On 02/29/2012 05:19 PM, Bastien.Ferland-Raymond at mrnf.gouv.qc.ca wrote:
> Thanks to Francis and Edzer for their responses.
> 
> I been working on my problem for the last 2 days and I managed to get some very interesting information.  I also prepared a reproducible example so people can try it.
> 
> I've found 3 functions that do the thing I want:
> 1) %over%
> 2) overlay()  (which is deprecated)
> 3) gIntersection()  (from the rgeos package)
> 
> So I've tried them all on my data to compare the speed between each of them and ArcGIS.  The punchline of my analysis is that %over% is the slowest (and by a lot) of all functions including ArcGIS.  overlay() is the fastest.
> 
> To get these results, here is a reproducible example:
> 
> ### first, download the shapes from:
> ### http://www.nceas.ucsb.edu/files/scicomp/demo/read-write-shapefiles.zip
> ### This is not my files, I took them from the example at:
> ### http://www.nceas.ucsb.edu/scicomp/usecases/ReadWriteESRIShapeFiles
> 
> ###  Use the rgdal library to read the files
>> library(rgdal)
>> shape <- readOGR("C:\\Documents and Settings\\ferba1\\Bureau\\shape","nw-counties")

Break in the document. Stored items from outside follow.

-- ==== Sys2Proof/Laws/Access.lean ====
section
/-! SUPPORT. What a read gives after a write of a register or of a field, what an entry in the recorder leaves, and what a
command does once its block takes its write. -/

set_option Elab.async false

namespace Sys2Proof.Machine

/-! ### Commands through the gate -/

theorem Dev.takes_keeps {d e : Dev} {src : Writer} {a : Nat} (h : d.Canon) (ht : d.takes src a = some e) : e.Canon := by
  cases src <;> simp only [Dev.takes] at ht <;> split at ht <;> simp at ht <;> subst ht
  · exact h
  · exact Dev.setClaim_canon _ h
  · exact Dev.setClaim_canon _ h

theorem State.lift_gate {s : State} {src : Writer} {a : Nat} {e : Dev} (h : s.dev.asleep = false)
    (ht : s.dev.takes src a = some e) (f : Dev → Dev) : s.lift (fun d => d.gate src a f) = .next (s.on (f e)) := by
  rw [State.lift_awake h, Dev.gate_takes ht]

/-! ### Reads after writes -/

theorem Dev.rd_wr {d : Dev} (h : d.Canon) (a b : Nat) (v : Word) : (d.wr a v).rd b = if b = a then v else d.rd b := by
  split
  · next e => subst e; exact Dev.rd_wr_same h b v
  · next e => exact Dev.rd_wr_other h e v

theorem Dev.rd_setFld {d : Dev} (h : d.Canon) (a b hi lo v : Nat) :
    (d.setFld a hi lo v).rd b = if b = a then withField (d.rd a) hi lo v else d.rd b := Dev.rd_wr h a b _

theorem Dev.rd_setBit {d : Dev} (h : d.Canon) (a b i : Nat) (x : Bool) :
    (d.setBit a i x).rd b = if b = a then withBit (d.rd a) i x else d.rd b := Dev.rd_wr h a b _

theorem Dev.rd_flag {d : Dev} (h : d.Canon) (a b i : Nat) :
    (d.flag a i).rd b = if b = a then withBit (d.rd a) i true else d.rd b := Dev.rd_wr h a b _

theorem Dev.rd_satInc_other {d : Dev} (h : d.Canon) {a b : Nat} (hb : b ≠ a) (hi lo : Nat) :
    (d.satInc a hi lo).rd b = d.rd b := Dev.rd_wr_other h hb _

theorem Dev.rd_plainWrite_other {d : Dev} (h : d.Canon) {a b : Nat} (hb : b ≠ a) (v : Word) :
    (d.plainWrite a v).rd b = d.rd b := by
  unfold Dev.plainWrite
  split
  · exact Dev.rd_wr_other h hb _
  · rfl

@[simp] theorem Dev.rd_start (d : Dev) (t a : Nat) : (d.start t).rd a = d.rd a := rfl

@[simp] theorem Dev.rd_stop (d : Dev) (t a : Nat) : (d.stop t).rd a = d.rd a := rfl

theorem bitOf_withBit (w : Word) {i j : Nat} (hi : i < 32) (b : Bool) :
    bitOf (withBit w i b) j = if j = i then b else bitOf w j := by
  unfold bitOf withBit withField
  rw [BitVec.getLsbD_ofNat, Nat.testBit_or, Nat.testBit_and, Nat.testBit_and, Nat.testBit_xor, Nat.sub_self, Nat.zero_add]
  have hm : (((2 ^ 1 - 1) <<< i : Nat)).testBit j = decide (j = i) := by
    rw [Nat.testBit_shiftLeft]
    by_cases h : j = i
    · subst h; simp
    · by_cases h2 : i ≤ j
      · have : (1 : Nat).testBit (j - i) = false := Nat.testBit_lt_two_pow (Nat.one_lt_two_pow (by omega))
        simp [h, h2, this]
      · simp [h, h2]
  have hv : (((if b = true then 1 else 0) <<< i : Nat)).testBit j = (decide (j = i) && b) := by
    rw [Nat.testBit_shiftLeft]
    cases b
    · simp
    · by_cases h : j = i
      · subst h; simp
      · by_cases h2 : i ≤ j
        · have : (1 : Nat).testBit (j - i) = false := Nat.testBit_lt_two_pow (Nat.one_lt_two_pow (by omega))
          simp [h, h2, this]
        · simp [h, h2]
  have hf : (0xFFFFFFFF : Nat).testBit j = decide (j < 32) := by
    rw [show (0xFFFFFFFF : Nat) = 2 ^ 32 - 1 from rfl, Nat.testBit_two_pow_sub_one]
  rw [hm, hv, hf]
  have hw : w.getLsbD j = (w.toNat.testBit j) := rfl
  by_cases h : j = i
  · subst h
    simp [hi]
  · rw [hw]
    by_cases h3 : j < 32
    · simp [h, h3]
    · have : w.toNat.testBit j = false := Nat.testBit_lt_two_pow (Nat.lt_of_lt_of_le w.isLt (Nat.pow_le_pow_right (by omega) (by omega)))
      simp [h, h3, this]

/-! ### The recorder leaves the other registers -/

/-- The registers that an entry in the recorder may write: the drop count, the recorder's status, and the SMBus queue. -/
def recorderRegs : List Nat := [Reg.REC_DROP, Reg.REC_STAT, Reg.SMB_REQQ, Reg.SMB_STAT]

theorem Dev.rd_smbPush_other {d : Dev} (h : d.Canon) {a : Nat} (ha : a ∉ recorderRegs) (code : Nat) :
    (d.smbPush code).rd a = d.rd a := by
  simp only [recorderRegs, List.mem_cons, List.not_mem_nil, or_false, not_or] at ha
  unfold Dev.smbPush
  split
  · exact Dev.rd_wr_other (d := { d with smb := _ }) h ha.2.2.1 _
  · exact Dev.rd_wr_other h ha.2.2.2 _

theorem Dev.rd_mirror (d : Dev) (sec off a : Nat) (l : List Byte) : (d.mirror sec off l).rd a = d.rd a := by
  unfold Dev.mirror Dev.send
  split
  · dsimp only
    split <;> rfl
  · rfl

theorem Dev.rd_enqueue_other {d : Dev} (h : d.Canon) {a : Nat} (ha : a ∉ recorderRegs) (p : Post) :
    (d.enqueue p).rd a = d.rd a := by
  have hb := ha
  simp only [recorderRegs, List.mem_cons, List.not_mem_nil, or_false, not_or] at hb
  unfold Dev.enqueue
  split
  · exact Dev.rd_satInc_other h hb.1 _ _
  · split
    · exact (Dev.rd_wr_other (Dev.satInc_canon _ _ _ h) hb.2.1 _).trans (Dev.rd_satInc_other h hb.1 _ _)
    · rw [Dev.rd_mirror]
      split
      · refine (Dev.rd_smbPush_other ?_ ha _).trans rfl
        exact h
      · rfl

theorem Dev.rd_postBytes_other {d : Dev} (h : d.Canon) {a : Nat} (ha : a ∉ recorderRegs) (o c : Nat) (l : List Byte) :
    (d.postBytes o c l).rd a = d.rd a := by
  unfold Dev.postBytes
  split
  · simp only [recorderRegs, List.mem_cons, List.not_mem_nil, or_false, not_or] at ha
    exact Dev.rd_wr_other h ha.2.1 _
  · exact Dev.rd_enqueue_other h ha _

theorem Dev.rd_hw_other {d : Dev} (h : d.Canon) {a : Nat} (ha : a ∉ recorderRegs) (c : Nat) (ws : List Word) :
    (d.hw c ws).rd a = d.rd a := Dev.rd_postBytes_other h ha _ _ _

theorem Dev.rd_fw_other {d : Dev} (h : d.Canon) {a : Nat} (ha : a ∉ recorderRegs) (c : Nat) (ws : List Word) :
    (d.fw c ws).rd a = d.rd a := Dev.rd_postBytes_other h ha _ _ _

end Sys2Proof.Machine
end

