-- ==== Sys2Proof/Laws/CanonReset.lean ====
section
/-! SUPPORT. Every operation of Sys2Proof/Machine/Reset.lean keeps the canonical form. -/

set_option Elab.async false
set_option linter.all false

namespace Sys2Proof.Machine

theorem Dev.nvcReset_canon {d : Dev} (cold : Bool) (hd : d.Canon) : Dev.Canon (Dev.nvcReset d cold) := by
  unfold Dev.nvcReset
  repeat' (first
    | intro _
    | with_reducible assumption
    | with_reducible apply Dev.setBytes_canon
    | with_reducible apply Dev.nextFree_canon
    | with_reducible apply Dev.eraseAbandon_canon
    | with_reducible apply canon_ite
    | (unfold Dev.Canon; dsimp only; with_reducible refine canon_fold ?_)
    | (extract_lets +onlyGivenNames e; refine canon_have (d := e) ?_ ?_; unfold e; rotate_left; intro; clear_value e; rotate_right)
    | (extract_lets +onlyGivenNames e; clear_value e)
    | split
    | with_reducible refine canon_snd ?_ (by with_reducible assumption)
    | with_reducible refine canon_fst ?_ (by with_reducible assumption)
    | dsimp only)

theorem Dev.axesAfter_canon {d : Dev} (old : Dev) (warm : Bool) (hd : d.Canon) : Dev.Canon (Dev.axesAfter d old warm) := by
  unfold Dev.axesAfter
  repeat' (first
    | intro _
    | with_reducible assumption
    | with_reducible apply Dev.motObjects_canon
    | with_reducible apply Dev.setAxis_canon
    | with_reducible apply Dev.axSet_canon
    | with_reducible apply Dev.axBusy_canon
    | with_reducible apply Dev.fansWatch_canon
    | with_reducible apply canon_ite
    | with_reducible apply canon_foldl
    | (unfold Dev.Canon; dsimp only; with_reducible refine canon_fold ?_)
    | (extract_lets +onlyGivenNames e; refine canon_have (d := e) ?_ ?_; unfold e; rotate_left; intro; clear_value e; rotate_right)
    | (extract_lets +onlyGivenNames e; clear_value e)
    | dsimp only)

theorem Dev.roleAfter_canon {d : Dev} (hd : d.Canon) : Dev.Canon (Dev.roleAfter d) := by
  unfold Dev.roleAfter
  repeat' (first
    | with_reducible assumption
    | with_reducible apply Dev.setFld_canon
    | with_reducible apply canon_ite
    | (unfold Dev.Canon; dsimp only; with_reducible refine canon_fold ?_)
    | (extract_lets +onlyGivenNames e; refine canon_have (d := e) ?_ ?_; unfold e; rotate_left; intro; clear_value e; rotate_right)
    | (extract_lets +onlyGivenNames e; clear_value e))

theorem Dev.levelsAfter_canon {d : Dev} (old : Dev) (hd : d.Canon) : Dev.Canon (Dev.levelsAfter d old) := by
  unfold Dev.levelsAfter
  repeat' (first
    | with_reducible assumption
    | with_reducible apply Dev.wr_canon
    | with_reducible apply Dev.setFld_canon
    | with_reducible apply Dev.setBit_canon
    | (extract_lets +onlyGivenNames e; refine canon_have (d := e) ?_ ?_; unfold e; rotate_left; intro; clear_value e; rotate_right)
    | (extract_lets +onlyGivenNames e; clear_value e))

theorem Dev.holdAfter_canon {d : Dev} (warm : Bool) (hd : d.Canon) : Dev.Canon (Dev.holdAfter d warm) := by
  unfold Dev.holdAfter
  repeat' (first
    | with_reducible assumption
    | with_reducible apply Dev.start_canon
    | with_reducible apply canon_ite
    | (unfold Dev.Canon; dsimp only; with_reducible refine canon_fold ?_)
    | (extract_lets +onlyGivenNames e; refine canon_have (d := e) ?_ ?_; unfold e; rotate_left; intro; clear_value e; rotate_right)
    | (extract_lets +onlyGivenNames e; clear_value e))

theorem Dev.resetBase_canon {old : Dev} (c : Nat) (hold : old.Canon) : Dev.Canon (Dev.resetBase old c) := by
  unfold Dev.resetBase Dev.Canon
  refine ⟨?_, Store.wf_mapKeep hold.2 _⟩
  show Store.wf memReset (if warmCause c then old.mem else old.mem.filter (fun e => !isSram e.1)) = true
  split
  · exact hold.1
  · exact Store.wf_filter hold.1 _

theorem Dev.resetTo_canon {d : Dev} (c : Nat) (hd : d.Canon) : Dev.Canon (Dev.resetTo d c) := by
  unfold Dev.resetTo
  repeat' (first
    | with_reducible assumption
    | with_reducible apply Dev.wr_canon
    | with_reducible apply Dev.setFld_canon
    | with_reducible apply Dev.setBit_canon
    | with_reducible apply Dev.flag_canon
    | with_reducible apply Dev.nvcReset_canon
    | with_reducible apply Dev.axesAfter_canon
    | with_reducible apply Dev.roleAfter_canon
    | with_reducible apply Dev.levelsAfter_canon
    | with_reducible apply Dev.holdAfter_canon
    | with_reducible apply Dev.resetBase_canon
    | with_reducible apply canon_ite
    | (unfold Dev.Canon; dsimp only; with_reducible refine canon_fold ?_)
    | (extract_lets +onlyGivenNames e; refine canon_have (d := e) ?_ ?_; unfold e; rotate_left; intro; clear_value e; rotate_right)
    | (extract_lets +onlyGivenNames e; clear_value e))

theorem Dev.holdAgain_canon {d : Dev} (hd : d.Canon) : Dev.Canon (Dev.holdAgain d) := by
  unfold Dev.holdAgain
  repeat' (first
    | with_reducible assumption
    | with_reducible apply Dev.setFld_canon
    | with_reducible apply Dev.setBit_canon
    | with_reducible apply Dev.flag_canon
    | with_reducible apply Dev.hw_canon
    | (unfold Dev.Canon; dsimp only; with_reducible refine canon_fold ?_)
    | (extract_lets +onlyGivenNames e; refine canon_have (d := e) ?_ ?_; unfold e; rotate_left; intro; clear_value e; rotate_right)
    | (extract_lets +onlyGivenNames e; clear_value e))

theorem Dev.settle_canon {d : Dev} (hd : d.Canon) : Dev.Canon (Dev.settle d) := by
  unfold Dev.settle
  repeat' (first
    | with_reducible assumption
    | with_reducible apply Dev.resetTo_canon
    | with_reducible apply Dev.holdAgain_canon
    | with_reducible apply canon_ite
    | split
    | with_reducible refine canon_snd ?_ (by with_reducible assumption)
    | with_reducible refine canon_fst ?_ (by with_reducible assumption)
    | dsimp only)

theorem Dev.resetAsk_canon {d : Dev} (c : Nat) (hd : d.Canon) : Dev.Canon (Dev.resetAsk d c) := by
  unfold Dev.resetAsk
  repeat' (first
    | with_reducible assumption
    | with_reducible apply Dev.settle_canon
    | (unfold Dev.Canon; dsimp only; with_reducible refine canon_fold ?_)
    | (extract_lets +onlyGivenNames e; refine canon_have (d := e) ?_ ?_; unfold e; rotate_left; intro; clear_value e; rotate_right)
    | (extract_lets +onlyGivenNames e; clear_value e)
    | split
    | with_reducible refine canon_snd ?_ (by with_reducible assumption)
    | with_reducible refine canon_fst ?_ (by with_reducible assumption)
    | dsimp only)

end Sys2Proof.Machine
end

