-- ==== Sys2Proof/Laws/CanonInteger.lean ====
section
/-! SUPPORT. Every operation of Sys2Proof/Machine/Integer.lean keeps the canonical form. -/

set_option Elab.async false
set_option linter.all false

namespace Sys2Proof.Machine

theorem Dev.rrr_canon {d : Dev} (p : Pair) (rd ra rb : GReg) (f : Word → Word → Word) (hd : d.Canon) : Dev.Canon (Dev.rrr d p rd ra rb f) := by
  unfold Dev.rrr
  repeat' (first
    | intro _
    | with_reducible assumption
    | with_reducible apply Dev.alu_canon
    | dsimp only)

theorem Dev.rri_canon {d : Dev} (p : Pair) (rd ra : GReg) (f : Word → Word) (hd : d.Canon) : Dev.Canon (Dev.rri d p rd ra f) := by
  unfold Dev.rri
  repeat' (first
    | intro _
    | with_reducible assumption
    | with_reducible apply Dev.alu_canon
    | dsimp only)

theorem Dev.branch_canon {d : Dev} (p : Pair) (ra rb : GReg) (off : BitVec 16) (f : Word → Word → Bool) (hd : d.Canon) : Dev.Canon (Dev.branch d p ra rb off f) := by
  unfold Dev.branch
  repeat' (first
    | intro _
    | with_reducible assumption
    | with_reducible apply Dev.setCore_canon
    | with_reducible apply Dev.issue_canon
    | with_reducible apply canon_ite
    | (unfold Dev.Canon; dsimp only; with_reducible refine canon_fold ?_)
    | (extract_lets +onlyGivenNames e; refine canon_have (d := e) ?_ ?_; unfold e; rotate_left; intro; clear_value e; rotate_right)
    | (extract_lets +onlyGivenNames e; clear_value e)
    | dsimp only)

theorem Dev.jumpReg_canon {d : Dev} (p : Pair) (link : Option GReg) (ra : GReg) (hd : d.Canon) : Dev.Canon (Dev.jumpReg d p link ra) := by
  unfold Dev.jumpReg
  repeat' (first
    | intro _
    | with_reducible assumption
    | with_reducible apply Dev.setCore_canon
    | with_reducible apply Dev.exception_canon
    | with_reducible apply Dev.issue_canon
    | with_reducible apply canon_ite
    | (unfold Dev.Canon; dsimp only; with_reducible refine canon_fold ?_)
    | (extract_lets +onlyGivenNames e; refine canon_have (d := e) ?_ ?_; unfold e; rotate_left; intro; clear_value e; rotate_right)
    | (extract_lets +onlyGivenNames e; clear_value e)
    | split
    | with_reducible refine canon_snd ?_ (by with_reducible assumption)
    | with_reducible refine canon_fst ?_ (by with_reducible assumption)
    | dsimp only)

theorem Dev.jumpOff_canon {d : Dev} (p : Pair) (link : Bool) (off : BitVec 26) (hd : d.Canon) : Dev.Canon (Dev.jumpOff d p link off) := by
  unfold Dev.jumpOff
  repeat' (first
    | intro _
    | with_reducible assumption
    | with_reducible apply Dev.setCore_canon
    | with_reducible apply Dev.issue_canon
    | with_reducible apply canon_ite
    | (unfold Dev.Canon; dsimp only; with_reducible refine canon_fold ?_)
    | (extract_lets +onlyGivenNames e; refine canon_have (d := e) ?_ ?_; unfold e; rotate_left; intro; clear_value e; rotate_right)
    | (extract_lets +onlyGivenNames e; clear_value e)
    | dsimp only)

end Sys2Proof.Machine
end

> OGR data source with driver: ESRI Shapefile
> Source: "C:\Documents and Settings\ferba1\Bureau\shape", layer: "nw-counties"
> with 208 features and 8 fields
> Feature type: wkbPolygon with 2 dimensions
> 
> # choose only one territory to make the analysis easier
>> shape <- shape[shape at data$COUNTYNAME=="Lemhi",]
>> plot(shape, axes=T)
> 
>> etendu <- bbox(shape)
> 
> # this code is used to transfer km in degre-decimals. It's not necessary to
> # understand it for this problem.  The only important part is that you can
> # change "separation" to increase the density of the grid. "separation"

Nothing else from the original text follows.